こんな事を思うあたり、あたしは彼らより年上なんだと思う。
〔博士の体調が戻った後は、リクエストに応じてサエちゃんを連れて1回ロケに行ったよ。あたしはお留守番。
その後、視聴者の心霊体験談をラジオ風に撮ったの。サエちゃんは特等席だったけど、寝てたから、もちろん現象は起きなかったけどね。

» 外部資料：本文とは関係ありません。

/-- UPDATE: one update group of a running chunk, with the coefficients loaded for it (R116, R124). -/
def updateSlot (d j : Nat) (shard : Word) (chunk q : Nat) (s : State) : State :=
  match s.shard? shard.toNat, ((s.die d).engine j).coef with
  | some h, some k =>
    let t := (h.chunk chunk).n + 1
    match settingsAt h t, (h.chunk chunk).running with
    | some x, some r =>
      if h.die.val = d ∧ k.shard = shard ∧ k.t.toNat = t ∧ 256 * q < h.elems chunk ∧
          groupIndex x.groups (chunk * chunkElems + 256 * q) = some k.group ∧
          ((s.die d).engine j).chunk = some (shard, chunk) then
        let u := updateGroup h x k chunk q r
        let s1 := s.modDie d fun y => y.modEngine j fun v =>
          let base := v.flight.foldl (fun m o => max m o.retireAt) 0
          { v with flight := v.flight ++
              [{ retireAt := base + 48, eff := .group shard (chunk * chunkElems + 256 * q) u.1 u.2.1 u.2.2.1, token := none,
                 flag := none, sats := u.2.2.2, nans := 0, row := 0, plan := 0, op := 0x51 }] }
        s1.modShard shard.toNat fun y => y.modChunk chunk fun c => { c with waitSince := none }
      else s
    | _, _ => s
  | _, _ => s

/-- A chunk's step is given up: its engines are free and its tasks gone. -/
def dropChunk (shard chunk : Nat) (s : State) : State :=
  let s1 : State :=
    { s with tasks := s.tasks.filter fun t => !(decide (t.kind = .update) && decide (t.cmd = shard ∧ t.item = chunk)) }
  let freed (e : VEng) : VEng :=
    if e.chunk = some (BitVec.ofNat 32 shard, chunk) then { e with chunk := none, flight := [], coef := none } else e
  foldOver [0, 1, 2, 3] (fun d acc => acc.modDie d fun x =>
    { x with engines := Tbl.mapVals (fun _ e => freed e) x.engines }) s1

/-- The update sweep meets an uncorrectable error: the chunk keeps n_c, is lost and refuses pushes until SHD_IMPORT
(R368). -/
def updateEcc (d j : Nat) (shard : Word) (chunk q : Nat) (ecc : Ecc) (s : State) : State :=
  readEcc ecc (.vector (dieIx d) (engIx j)) (256 * q) none (updateSlot d j shard chunk q)
    (fun s => raiseAttention shard.toNat chunk (dropChunk shard.toNat chunk
      (s.modShard shard.toNat fun y => y.modChunk chunk fun c =>
        { c with lost := true, damaged := true, running := none, updated := [] }))) s

/-- A service operation retires: coefficients are loaded, or an update group's new values are held for the chunk
(R127, R133). -/
def serviceBack (d j : Nat) (o : VecOp) (s : State) : State :=
  match o.eff with
  | .coef k => s.modDie d fun x => x.modEngine j fun e => { e with coef := some k }
  | .group shard first w s1 s2 =>
    (s.modShard shard.toNat fun h => h.modChunk (first / chunkElems) fun c =>
      { c with updated := Tbl.set (first % chunkElems / 256) (w, s1, s2) c.updated }).count
        (((serviceOf s d).getD 256)) fun n => { n with saturations := n.saturations + o.sats }
  | _ => s

/-- VECTOR_RETIRE with a good residue: the next operation of an engine writes its results (R114). -/
def retireOk (d j : Nat) (o : VecOp) (s : State) : State := serviceBack d j o (writeBack d j o (dropOp d j o s))

/-- CHUNK_STEP_COMPLETE: every update group of the chunk has been written; n_c advances, the slot is freed and the step
event raised (R133, R135). -/
def chunkComplete (h k : Nat) (s : State) : State :=
  match s.shard? h with
  | none => s
  | some x =>
    let c := x.chunk k
    let groups := (x.elems k + 255) / 256
    if c.running.isSome ∧ c.updated.length = groups then
      let lo := k * chunkElems
      let put (sel : List Word × List Word × List Word → List Word) (t : Tbl Word) : Tbl Word :=
        c.updated.foldl (fun t g => putElems (lo + 256 * g.1) (sel g.2) t) t
      let s1 := s.modShard h fun y =>
        { y.modChunk k (Chunk.advance (c.n + 1)) with
          w := put (fun g => g.1) y.w
          s1 := put (fun g => g.2.1) y.s1
          s2 := put (fun g => g.2.2) y.s2 }
      afterAdvance h x.step (dropChunk h k s1)
    else s

/-- A chunk step whose tier failed within its deadline: the chunk stays at n_c with its sum kept (R133, R155). -/
def chunkTierFailed (h k : Nat) (s : State) : State :=
  match s.shard? h with
  | none => s
  | some x =>
    match (x.chunk k).waitSince with
    | none => s
    | some t0 =>
      if t0 + 1000000 * (s.part x.part.val).tierMs ≤ s.sys.time then
        addLog Lc.lowerTierLate 0x50000000 noUnit (ctxWord none (some x.part.val)) [h, k]
          (dropChunk h k (s.modShard h fun y => y.modChunk k fun c => { c with running := none, waitSince := none, updated := [] }))
      else s

/-! ## Import, export, status and weights (R119, R134, R135) -/

/-- Words of a range in bytes. -/
def wordsBytes (ws : List Word) : List Byte := ws.flatMap fun w => leBytes 4 w.toNat

/-- Words from bytes. -/
def bytesWords (bs : List Byte) (n : Nat) : List Word := (List.range n).map fun i => BitVec.ofNat 32 (fieldAt bs (4 * i) 4)

/-- Chunks of an element range. -/
def chunksIn (c : Capsule) : List Nat :=
  if c.length = 0 then [] else
    (List.range ((c.offset.toNat + c.length.toNat - 1) / chunkElems - c.offset.toNat / chunkElems + 1)).map fun i =>
      c.offset.toNat / chunkElems + i

/-- A range of whole chunks within a shard. -/
def wholeChunks (h : Shard) (c : Capsule) : Bool :=
  decide (0 < c.length.toNat ∧ c.offset.toNat % chunkElems = 0 ∧ c.offset.toNat + c.length.toNat ≤ h.n ∧
    ((c.offset.toNat + c.length.toNat) % chunkElems = 0 ∨ c.offset.toNat + c.length.toNat = h.n))

/-- Store bytes of an import or export: w, then each state tensor, as FP32 words. -/
def copyBytes (h : Shard) (c : Capsule) : Nat := 4 * c.length.toNat * (1 + h.states)

/-- Checks of SHD_IMPORT (R119). -/
def shdImportCheck (c : Capsule) (s : State) : Verdict :=
  match s.shard? c.object.toNat with
  | none => none
  | some h =>
    firstBad
      [must (wholeChunks h c && decide (capDword c 0 + copyBytes h c ≤ 2 ^ 48) &&
          allMapped s c.partition.toNat (pagesOf (capDword c 0) (copyBytes h c))) St.badParam,
       must (!(chunksIn c).any fun k => (h.chunk k).holds) St.notPermitted]

/-- SHD_IMPORT copies in; the chunks are whole again (R119, R368). -/
def shdImportStart (n : Nat) (s : State) : State :=
  match s.live? n with
  | none => s
  | some l =>
    match s.shard? l.c.object.toNat with
    | none => fail n St.badObject 0 s
    | some h =>
      let p := l.c.partition.toNat
      let a0 := capDword l.c 0
      let len := l.c.length.toNat
      let a := readRange p (pagesOf a0 (copyBytes h l.c)) l.c.context s
      if a.2 ≠ .ok then stoppedBy n a.2 a.1
      else
        let ws (i : Nat) : List Word := bytesWords (storeRead s p (a0 + 4 * len * i) (4 * len)) len
        let lo := l.c.offset.toNat
        let s1 := (chargeWait n a.1).modShard l.c.object.toNat fun y =>
          let y1 : Shard :=
            { y with
              w := putElems lo (ws 0) y.w
              s1 := if 1 ≤ y.states then putElems lo (throughFormat y.stateFmt (ws 1)) y.s1 else y.s1
              s2 := if y.states = 2 then putElems lo (throughFormat y.stateFmt (ws 2)) y.s2 else y.s2 }
          (chunksIn l.c).foldl (fun y k => y.modChunk k fun c => { c with damaged := false, lost := false, nonfinite := false }) y1
        succeed n 0 [] s1

/-- Where the chunks of a range stand against a step: all at it, one past it, or one before it. -/
def stepMeets (h : Shard) (c : Capsule) (t : Nat) : Option Bool :=
  if (chunksIn c).any fun k => decide (t < (h.chunk k).n) then some false
  else if (chunksIn c).all fun k => decide ((h.chunk k).n = t) then some true else none

/-- Checks of SHD_EXPORT (R119). -/
def shdExportCheck (c : Capsule) (s : State) : Verdict :=
  match s.shard? c.object.toNat with
  | none => none
  | some h =>
    must (wholeChunks h c && decide (capDword c 0 + copyBytes h c ≤ 2 ^ 48) &&
      allMapped s c.partition.toNat (pagesOf (capDword c 0) (copyBytes h c))) St.badParam

/-- SHD_EXPORT copies out at its step (R119). -/
def shdExportStart (n : Nat) (s : State) : State :=
  match s.live? n with
  | none => s
  | some l =>
    match s.shard? l.c.object.toNat with
    | none => fail n St.badObject 0 s
    | some h =>
      match stepMeets h l.c l.c.p2.toNat with
      | some false => fail n St.epochRetired 0 s
      | none => s.modLive n fun x => { x with phase := .ordered }
      | some true =>
        let p := l.c.partition.toNat
        let lo := l.c.offset.toNat
        let len := l.c.length.toNat
        let bs := wordsBytes (elemsAt h.w lo len) ++ (if 1 ≤ h.states then wordsBytes (elemsAt h.s1 lo len) else []) ++
          (if h.states = 2 then wordsBytes (elemsAt h.s2 lo len) else [])
        let a := writeRange p (capDword l.c 0) bs l.c.context (pagesOf (capDword l.c 0) bs.length) l.sent s
        let s1 := a.1.modLive n fun x => { x with sent := a.2.1 }
        if a.2.2 = .ok then succeed n 0 [] (chargeWait n (s1.modLive n fun x => { x with sent := 0 }))
        else stoppedBy n a.2.2 s1

/-- Checks of SHD_STEP_STATUS: a range of chunks. -/
def shdStatusCheck (c : Capsule) (s : State) : Verdict :=
  match s.shard? c.object.toNat with
  | none => none
  | some h => must (decide (c.offset.toNat + c.length.toNat ≤ h.count)) St.badParam

/-- SHD_STEP_STATUS: S, then n_c, count and flags of each chunk (R135). -/
def shdStatusStart (n : Nat) (s : State) : State :=
  match s.live? n with
  | none => s
  | some l =>
    match s.shard? l.c.object.toNat with
    | none => fail n St.badObject 0 s
    | some h =>
      let rec' (k : Nat) : List Byte :=
        let c := h.chunk k
        leBytes 4 c.n ++ leBytes 2 c.bits.length ++
          leBytes 2 ((if c.late then 1 else 0) + (if c.nonfinite then 2 else 0) + (if c.lost then 4 else 0))
      succeed n 0 [(0, leBytes 8 h.step ++ (List.range l.c.length.toNat).flatMap fun i => rec' (l.c.offset.toNat + i))] s

/-- Checks of SHD_READ_WEIGHTS: a range of elements in whole update groups. -/
def shdReadCheck (c : Capsule) (s : State) : Verdict :=
  match s.shard? c.object.toNat with
  | none => none
  | some h =>
    must (decide (0 < c.length.toNat ∧ c.offset.toNat % 256 = 0 ∧ c.length.toNat % 256 = 0 ∧
      c.offset.toNat + c.length.toNat ≤ h.n)) St.badParam

/-- SHD_READ_WEIGHTS: the published values of a step, or held until it (R134). -/
def shdReadStart (n : Nat) (s : State) : State :=
  match s.live? n with
  | none => s
  | some l =>
    match s.shard? l.c.object.toNat with
    | none => fail n St.badObject 0 s
    | some h =>
      match stepMeets h l.c l.c.p0.toNat with
      | some true => succeed n 0 [(0, formatBytes h.pubFmt (elemsAt h.w l.c.offset.toNat l.c.length.toNat))] s
      | some false => fail n St.epochRetired 0 s
      | none => s.modLive n fun x => { x with phase := .ordered }

/-- The window sums of a partition's shards are lost: chunks keep n_c and are flagged (R137). -/
def loseSums (p : Nat) (s : State) : State :=
  foldOver (s.shards.filter fun e => decide (e.2.part.val = p)) (fun e acc =>
    let ks := (e.2.chunks.filter fun k => match k.2.place with
      | .slot _ => true
      | _ => false).map Prod.fst
    if ks.isEmpty then acc
    else
      let a1 := acc.modShard e.1 fun y => ks.foldl (fun y k => y.modChunk k fun c =>
        { c with bits := [], added := [], sum := [], place := .none, firstAt := none, running := none, updated := [],
                 lost := true }) y
      let a2 := foldOver ks (fun k a => raiseAttention e.1 k (dropChunk e.1 k a)) a1
      addLog Lc.sumsLost 0x50000000 noUnit (ctxWord none (some p)) [e.1, ks.length] a2) s

/-! ## Rows that never end a command -/

/-- COEF (R127). -/
def execCoef (d : DieIx) (j : EngIx) (shard : Word) (group : Nat) (t : Word) (s : State) :
    Host.Outcome State Fault Refusal := .next (coefSlot d.val j.val shard group t s)
/-- UPDATE (R124). -/
def execUpdate (d : DieIx) (j : EngIx) (shard : Word) (chunk group : Nat) (ecc : Ecc) (s : State) :
    Host.Outcome State Fault Refusal := .next (updateEcc d.val j.val shard chunk group ecc s)
/-- SHD_EVENT_REPLY (R136). -/
def execShdEventReply (shard : Word) (code : Half) (_status : Half) (s : State) : Host.Outcome State Fault Refusal :=
  .next (eventReply shard.toNat code.toNat s)
/-- SHD_EVENT_TIMEOUT (R136). -/
def execShdEventTimeout (shard : Word) (code : Half) (t : Nat) (s : State) : Host.Outcome State Fault Refusal :=
  .next (eventTimeout shard.toNat code.toNat (s.tick t))

end Sys2Proof.Machine
end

動画撮影のサエちゃんの定位置は、博士とタケの間だよ。ほら、机の上に布とか椅子があるでしょ?〕
言われて見てみると、確かに覚えのない物が増えていた。
あたしが座るのにちょうど良さそうな椅子。
雰囲気作りのためか、紫色の怪しげな布が置かれている。
〔この部屋で動画を撮る時は、あの椅子がサエちゃんの特等席〕
〔へぇー。そうなんだ〕
〔他人事みたいに言わないでよぉ。サエちゃんはトツオカにとって、なくてはならないマスコットになったんだから!喜びな!!〕
〔うーん…そうしたいけど……。毎回現象を期待されてもねぇ。頑張らないと目も体も動かせないから、疲れちゃう。期待ばっかりさせても悪い気がする…〕
〔トツオカだって、毎回現象を期待してるわけじゃないよ。こういうのはたまにがいいんだよ、たまにが〕
チッチッ、とはるちゃんはない舌を鳴らした。
どうやったんだろう、それ。気になる。
〔そろそろ夕方だから、会議は終わるはずだよ。みんなこれから夜勤バイトだからね〕
はるちゃんの声に合わせるように、
「よし、なら次回は心霊写真特集でいこう!」
タケが言った。
「これだけ枚数があれば、企画としても成り立つだろう」マサ
「フェイクだけには気をつけないとな」マモル
「結構厳重にチェックしたから、大丈夫だろ」博士
「そうだぞ。俺の技術を信じろ」マサ
「オッケー。んじゃ、撮影は2日後で!!」
4人は満足気に、
「おう!」「了解」「分かった」
返事した。
今度は心霊写真かぁ。
さてさて、どうなることやら……。